The House of Lambert

June 1987 James Atlas
Arts Fair
The House of Lambert
June 1987 James Atlas

The House of Lambert

A familial tale of English culture

George Lambert was a celebrated Australian painter who immigrated to England around the turn of the century and made a name for himself in the London art world. His son Constant was a prominent composer who collaborated with Diaghilev, conducted, wrote journalism, and was the musical director of the Sadler's Wells Ballet. His son, Kit, discovered and managed the Who. Artistic talent ran in the family. So did a talent for self-destructiveness. George and Constant, both dead in middle age, were heavy drinkers; Kit supplemented drink with drugs, and died at forty-five.

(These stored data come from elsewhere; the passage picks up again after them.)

-- ==== Sys2Proof/Machine/Ops.lean ====
section
/-! DEFINITION. The operations every command shares: responding (30_encoding.md R80), refusing while an error is latched
(60_exceptions.md R225), error entry (R224), and the reset event (70_reset_and_hazards.md R260), which is the only way
back from an error (R227). -/

namespace Sys2Proof.Machine

/-- Return the response of the transaction (R80). -/
def State.respond (s : State) (r : Response) : State := { s with response := some r }

/-- Refusal while an error is latched: respond `ERR(CAUSE)` and change nothing else (R225). -/
def State.refuse (s : State) : State := s.respond (.err s.cause)

/-- `raise Error(c)`, error entry (R224): set CAUSE to c when it is 0, respond `ERR(CAUSE)`, write nothing else. -/
def State.raise (s : State) (c : ErrorCause) : State :=
  let s' := if s.cause = 0#2 then { s with cause := c.code } else s
  s'.respond (.err s'.cause)

/-- The first check of every command (R225, R226): refuse with an error latched, else go on. -/
def State.unlessLatched (s : State) (body : State → State) : State :=
  if s.cause = 0#2 then body s else s.refuse

/-- The reset event (R260): every field of R20 to its value of R45. No response is owed (R261), and the rest of the
host's command stream stays the host's (log entry 4). -/
def State.applyReset (s : State) : State := { State.reset with pending := s.pending }

end Sys2Proof.Machine
end

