/-! Padding (R192 to R195): the number of zero bytes, the two halves of the length field, the padded buffer's size, and the
words of its last block. -/

namespace Sys2Proof.Machine

theorem zeroCount_of_lt {len : Nat} (h : len % 128 < 112) : zeroCount len = 111 - len % 128 := if_pos h

theorem zeroCount_of_ge {len : Nat} (h : 112 ≤ len % 128) : zeroCount len = 239 - len % 128 := if_neg (Nat.not_lt.mpr h)

/-- The zero bytes end where the length field has to begin (R193). -/
theorem add_zeroCount_mod (len : Nat) : (len + 1 + zeroCount len) % 128 = 112 := by
  obtain h | h := Nat.lt_or_ge (len % 128) 112
  · rw [zeroCount_of_lt h]; omega
  · rw [zeroCount_of_ge h]; omega

theorem zeroCount_le (len : Nat) : zeroCount len ≤ 127 := by
  obtain h | h := Nat.lt_or_ge (len % 128) 112
  · rw [zeroCount_of_lt h]; omega
  · rw [zeroCount_of_ge h]; omega

/-- Settles O52. -/
theorem zeroBytesReachResidue112 : Obligations.ZeroBytesReachResidue112 := by
  refine ⟨fun len => ⟨zeroCount_of_lt, zeroCount_of_ge, zeroCount_le len, add_zeroCount_mod len⟩, fun len => ?_⟩
  refine ⟨fun h => ?_, fun h => ?_, fun h => ?_, fun h => ?_⟩
  · rw [zeroCount_of_lt (by omega), h]
  · rw [zeroCount_of_ge (by omega), h]
  · rw [zeroCount_of_ge (by omega), h]
  · rw [zeroCount_of_lt (by omega), h]

@[simp] theorem lengthField_length (len : Nat) : (lengthField len).length = 16 := beBytes_length ..

theorem pad_length (m : List Byte) : (pad m).length = m.length + 1 + zeroCount m.length + 16 := by
  simp only [pad, List.length_append, List.length_cons, List.length_replicate, lengthField_length]
  omega

/-- The padded buffer is its blocks and nothing more (R195). -/
theorem pad_length_eq (m : List Byte) : (pad m).length = 128 * (blocks (pad m)).length := by
  have hz := add_zeroCount_mod m.length
  rw [blocks_length, pad_length]
  omega

theorem blocks_pad_length_of_lt {m : List Byte} (h : m.length % 128 < 112) :
    (blocks (pad m)).length = m.length / 128 + 1 := by
  rw [blocks_length, pad_length, zeroCount_of_lt h]
  omega

theorem blocks_pad_length_of_ge {m : List Byte} (h : 112 ≤ m.length % 128) :
    (blocks (pad m)).length = m.length / 128 + 2 := by
  rw [blocks_length, pad_length, zeroCount_of_ge h]
  omega

theorem blocks_pad_length_pos (m : List Byte) : 1 ≤ (blocks (pad m)).length := by
  have hlen := pad_length_eq m
  rw [pad_length] at hlen
  omega

/-- Settles O54. -/
theorem paddedSizeAndBlockCount : Obligations.PaddedSizeAndBlockCount := fun m =>
  ⟨pad_length m, by rw [pad_length_eq, Nat.mul_mod_right], blocks_pad_length_of_lt, blocks_pad_length_of_ge,
    blocks_pad_length_pos m⟩

/-- The length field is the last 16 bytes of the padded buffer (R194). -/
theorem pad_drop_eq_lengthField (m : List Byte) : (pad m).drop ((pad m).length - 16) = lengthField m.length := by
  have hpad : pad m = (m ++ 0x80 :: List.replicate (zeroCount m.length) 0) ++ lengthField m.length := by
    simp only [pad, List.append_assoc, List.cons_append]
  rw [hpad]
  exact List.drop_left' (by simp only [List.length_append, lengthField_length, Nat.add_sub_cancel])

/-- The bytes of a number are those of its high part before those of its low part (R52). -/
theorem beBytes_add (a b v : Nat) : beBytes (a + b) v = beBytes a (v / 256 ^ b) ++ beBytes b v := by
  induction a with
  | zero => rw [Nat.zero_add]; rfl
  | succ a ih =>
    rw [Nat.succ_add, beBytes, ih, beBytes, List.cons_append, Nat.div_div_eq_div_mul, ← Nat.pow_add, Nat.add_comm b]

theorem beBytes_zero (n : Nat) : beBytes n 0 = List.replicate n 0 := by
  induction n with
  | zero => rfl
  | succ n ih => rw [beBytes, ih, Nat.zero_div, List.replicate_succ]; rfl

/-- The bit length of a message in the domain fits in the last eight bytes of the length field (R191, R194). -/
theorem lengthField_eq {len : Nat} (h : 8 * len ≤ 2 ^ 64 - 1) :
    lengthField len = List.replicate 8 0 ++ beBytes 8 (8 * len) := by
  have hhigh : 8 * len / 256 ^ 8 = 0 := Nat.div_eq_of_lt (by omega)
  rw [lengthField, show Config.lenFieldBytes = 8 + 8 from rfl, beBytes_add, hhigh, beBytes_zero]

/-- Word `i` of a block is the number of its eight bytes (R90, R196). -/
theorem blockAt_getElem_toNat {buf : List Byte} {j : Nat} (h : 128 * j + 128 ≤ buf.length) (i : Nat) (hi : i < 16) :
    (blockAt buf j h)[i].toNat = beNat ((buf.drop (128 * j + 8 * i)).take 8) := by
  rw [blockAt, Vector.getElem_ofFn, memRead_toNat]

/-- The last two words of a block whose last sixteen bytes are `hi` and `lo`. -/
theorem blockAt_last_words {buf hi lo : List Byte} {j : Nat} (h : 128 * j + 128 ≤ buf.length)
    (hhi : hi.length = 8) (hlo : lo.length = 8) (hdrop : buf.drop (128 * j + 8 * 14) = hi ++ lo) :
    (blockAt buf j h)[14].toNat = beNat hi ∧ (blockAt buf j h)[15].toNat = beNat lo := by
  have hdrop' : buf.drop (128 * j + 8 * 15) = lo := by
    rw [show 128 * j + 8 * 15 = 128 * j + 8 * 14 + 8 from rfl, ← List.drop_drop, hdrop, List.drop_left' hhi]
  constructor
  · rw [blockAt_getElem_toNat, hdrop, List.take_left' hhi]
  · rw [blockAt_getElem_toNat, hdrop', List.take_of_length_le hlo.le]

/-- W[14] and W[15] of the last block of a padded message (R194). -/
theorem blocks_pad_getLast? {m : List Byte} (h : 8 * m.length ≤ 2 ^ 64 - 1) :
    ∃ b, (blocks (pad m)).getLast? = some b ∧ b[14] = 0 ∧ b[15].toNat = 8 * m.length := by
  obtain ⟨j, hj⟩ := Nat.exists_eq_add_of_le' (blocks_pad_length_pos m)
  have hlen : (pad m).length = 128 * j + 128 := by rw [pad_length_eq, hj, Nat.mul_succ]
  have hdrop : (pad m).drop (128 * j + 8 * 14) = List.replicate 8 0 ++ beBytes 8 (8 * m.length) := by
    rw [← lengthField_eq h, ← pad_drop_eq_lengthField, hlen]
    rfl
  obtain ⟨h14, h15⟩ := blockAt_last_words hlen.ge (List.length_replicate ..) (beBytes_length ..) hdrop
  refine ⟨blockAt (pad m) j hlen.ge, ?_, BitVec.eq_of_toNat_eq h14, ?_⟩
  · rw [List.getLast?_eq_getElem?, hj, Nat.add_sub_cancel, List.getElem?_eq_getElem (by omega), blocks_getElem]
  · rw [h15, beNat_beBytes]
    exact Nat.mod_eq_of_lt (by omega)

/-- Settles O53. -/
theorem lastBlockEndsInTheBitLength : Obligations.LastBlockEndsInTheBitLength := by
  intro m h
  refine ⟨lengthField_length _, ?_, ?_, pad_drop_eq_lengthField m, blocks_pad_getLast? h⟩
  · rw [lengthField, beNat_beBytes]
    exact Nat.mod_eq_of_lt (lt_of_le_of_lt h (by decide))
  · rw [lengthField_eq h]
    exact List.take_left' (List.length_replicate ..)

end Sys2Proof.Machine

/-! One message (R197 to R199): the number of its commands, RDDIG, the digest the host returns, its digits, and the calls it
refuses (R210 to R215). -/

namespace Sys2Proof.Machine

theorem flatMap_length_of_const {α β : Type} {f : α → List β} {n : Nat} (hf : ∀ x, (f x).length = n) (l : List α) :
    (l.flatMap f).length = n * l.length := by
  simp [List.length_flatMap, hf, Nat.mul_comm]

@[simp] theorem readDigest_length : readDigest.length = 8 := rfl

/-- Settles O55. -/
theorem messageTakesOnePlus17NPlus8Commands : Obligations.MessageTakesOnePlus17NPlus8Commands := by
  intro m
  rw [digestCommands, List.length_cons, List.length_append, flatMap_length_of_const hashBlock_length, readDigest_length]
  omega

theorem hexDigits_length (bytes : List Byte) : (hexDigits bytes).length = 2 * bytes.length :=
  flatMap_length_of_const (n := 2) (fun _ => rfl) bytes

theorem hexDigit_mem : ∀ n : BitVec 4, hexDigit n ∈ "0123456789abcdef".toList := by decide

theorem mem_of_mem_hexDigits {bytes : List Byte} {c : Char} (hc : c ∈ hexDigits bytes) :
    c ∈ "0123456789abcdef".toList := by
  obtain ⟨b, -, hcb⟩ := List.mem_flatMap.mp hc
  obtain rfl | rfl := List.mem_pair.mp hcb
  · exact hexDigit_mem _
  · exact hexDigit_mem _

theorem sha512_length (m : List Byte) : (sha512 m).length = 64 := (digestBytesAreBigEndianPerWord _).1

/-- Settles O58. -/
theorem digestHas64BytesAnd128Digits : Obligations.DigestHas64BytesAnd128Digits := fun m =>
  ⟨sha512_length m, by rw [hexDigits_length, sha512_length], fun _ => mem_of_mem_hexDigits⟩

/-- The RDH that reads word `i` of the digest. -/
def rdhOf (i : Fin 8) : Instr := .rdh (BitVec.ofNat 4 i.val)

theorem readDigest_eq_map : readDigest = (List.finRange 8).map rdhOf := rfl

/-- RDH of a ready engine with a digest, issued by the host (R168). -/
theorem issue_rdhOf_of_ready {s : State} {h : HWords} (h0 : s.cause = 0#2) (hh : s.h = some h) (i : Fin 8) :
    issue (rdhOf i) s = ({ s with response := some (.okData h[i]), pending := [] }, some (.okData h[i])) := by
  have hi : (BitVec.ofNat 4 i.val).toNat = i.val := Nat.mod_eq_of_lt (by omega)
  have hwf : (BitVec.ofNat 4 i.val).toNat < 8 := hi.symm ▸ i.isLt
  have hlt : indexOf (BitVec.ofNat 4 i.val) < 8 := (indexOf_eq _).symm ▸ hwf
  have hread : readH h (BitVec.ofNat 4 i.val) hlt = h[i] := by simp only [readH_eq, hi, Fin.getElem_fin]
  rw [← hread]
  exact issue_of_exec (decide_eq_true hwf) (exec_rdh_of_ready (s := { s with pending := [] }) h0 hh hlt)

/-- Reads of digest words answer those words in order and leave the architectural state (R168). -/
theorem issueAll_map_rdhOf {s : State} {h : HWords} (h0 : s.cause = 0#2) (hh : s.h = some h) (l : List (Fin 8)) :
    ∃ t, issueAll (l.map rdhOf) s = (t, .ok (l.map (h[·]))) ∧ SameArch s t := by
  induction l generalizing s with
  | nil => exact ⟨s, rfl, rfl, rfl, rfl⟩
  | cons i l ih =>
    obtain ⟨t, ht, harch⟩ := ih (s := { s with response := some (.okData h[i]), pending := [] }) h0 hh
    exact ⟨t, issueAll_cons_data (issue_rdhOf_of_ready h0 hh i) ht, harch⟩

theorem map_getElem_finRange_eq_toList (h : HWords) : (List.finRange 8).map (h[·]) = h.toList := by
  apply List.ext_getElem <;> simp

/-- RDDIG on a ready engine with a digest (R94, R198). -/
theorem issueAll_readDigest {s : State} {h : HWords} (h0 : s.cause = 0#2) (hh : s.h = some h) :
    ∃ t, issueAll readDigest s = (t, .ok h.toList) ∧ SameArch s t := by
  rw [readDigest_eq_map, ← map_getElem_finRange_eq_toList]
  exact issueAll_map_rdhOf h0 hh _

/-- The commands of one message on a ready engine: the words read are those of the last digest state (R197). -/
theorem issueAll_digestCommands {s : State} (h0 : s.cause = 0#2) (m : List Byte) :
    ∃ t, issueAll (digestCommands m) s = (t, .ok (compressAll iv (blocks (pad m))).toList) ∧
      t.h = some (compressAll iv (blocks (pad m))) ∧ t.w = emptyW ∧ t.cause = 0#2 := by
  obtain ⟨u, hu, hh, hw, hc⟩ := blocksChainFromTheInitialState s (blocks (pad m)) h0
  obtain ⟨t, ht, hcause, hdigest, hbuffer⟩ := issueAll_readDigest hc hh
  refine ⟨t, ?_, hdigest ▸ hh, hbuffer ▸ hw, hcause ▸ hc⟩
  rw [digestCommands, ← List.cons_append, issueAll_append hu, ht]
  rfl

theorem digestBytes_of_ok {m : List Byte} {s t : State} {ws : List Word} (hm : 8 * m.length ≤ 2 ^ 64 - 1)
    (h : issueAll (digestCommands m) s = (t, .ok ws)) : digestBytes m s = (t, .ok (ws.flatMap wordBytes)) := by
  rw [digestBytes, if_pos hm, h]

theorem digestBytes_of_error {m : List Byte} {s t : State} {e : HostError} (hm : 8 * m.length ≤ 2 ^ 64 - 1)
    (h : issueAll (digestCommands m) s = (t, .error e)) : digestBytes m s = (t, .error e) := by
  rw [digestBytes, if_pos hm, h]

theorem digestBytes_of_tooLong {m : List Byte} (hm : 2 ^ 61 ≤ m.length) (s : State) :
    digestBytes m s = (s, .error .messageTooLong) :=
  if_neg (by simp only [Config.maxMsgBits]; omega)

/-- Settles O49: the blocks are folded as O48 says, then RDDIG reads the state words. -/
theorem commandSequenceComputesTheDigest : Obligations.CommandSequenceComputesTheDigest := by
  intro s m h0 hm
  obtain ⟨t, ht, hh, hw, hc⟩ := issueAll_digestCommands h0 m
  exact ⟨t, digestBytes_of_ok hm ht, hh, (hv_eq_true_iff t).mpr ⟨_, hh⟩, hw, hc⟩

/-- A command to an engine with an error latched, issued by the host (R225). -/
theorem issue_of_latched {s : State} {i : Instr} (hwf : WellFormed i) (hl : s.cause ≠ 0#2) :
    issue i s = ({ s with response := some (.err s.cause), pending := [] }, some (.err s.cause)) :=
  issue_of_exec hwf (exec_of_latched (s := { s with pending := [] }) hl i)

/-- Settles O51: INIT, the first command of the sequence, is refused. -/
theorem noDigestAfterAnError : Obligations.NoDigestAfterAnError := fun _ _ hl hm =>
  digestBytes_of_error hm (issueAll_cons_err (issue_of_latched rfl hl))

/-- Settles O50. -/
theorem hostRefusesBeforeAnyCommand : Obligations.HostRefusesBeforeAnyCommand := by
  refine ⟨fun s => rfl, fun s t ht => ?_, fun s m hm => digestBytes_of_tooLong hm s⟩
  rw [digest, ht]

end Sys2Proof.Machine

/-! Errors (R221 to R226): what one request can be answered with, and the order of its checks. -/

namespace Sys2Proof.Machine

/-- A transaction with an illegal word is error entry with ILLEGAL_CMD (R87, R222). -/
theorem transact_of_decode_error {r : Request} {e : DecodeError} (hd : decode r = .error e) (s : State) :
    transact r s = .next (s.raise .illegalCmd) := by
  simp only [transact, hd]

/-- With an error latched every transaction is refused, its word legal or not (R225). -/
theorem transact_of_latched {s : State} (hl : s.cause ≠ 0#2) (r : Request) : transact r s = .next s.refuse := by
  cases hd : decode r with
  | ok i => rw [transact_of_decode_ok hd, exec_of_latched hl]
  | error e => rw [transact_of_decode_error hd, raise_of_latched hl]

Andrew Motion's The Lamberts: George, Constant & Kit (Farrar, Straus and Giroux) is more than a collective biography—it's a book about twentieth-century English culture. The Lamberts knew everyone. George was clubbable, a society painter, a man-abouttown; Constant, who figures (as Moreland) in Anthony Powell's "A Dance to the Music of Time," was part of the chic Fitzrovia London of Nancy Cunard and Evelyn Waugh— "the vertiginous twenties," as Constant referred to that rambunctious era. The sixties, Kit's decade, were even more vertiginous. Motion's chronicle of coke inhaled and hotel rooms torn apart is drearily familiar, but his erudition is everywhere evident; an accomplished poet, he knows as much about classical music and art as he does about rock music. The Lamberts is a highbrow tour of low life, the portrait of a bohemian dynasty.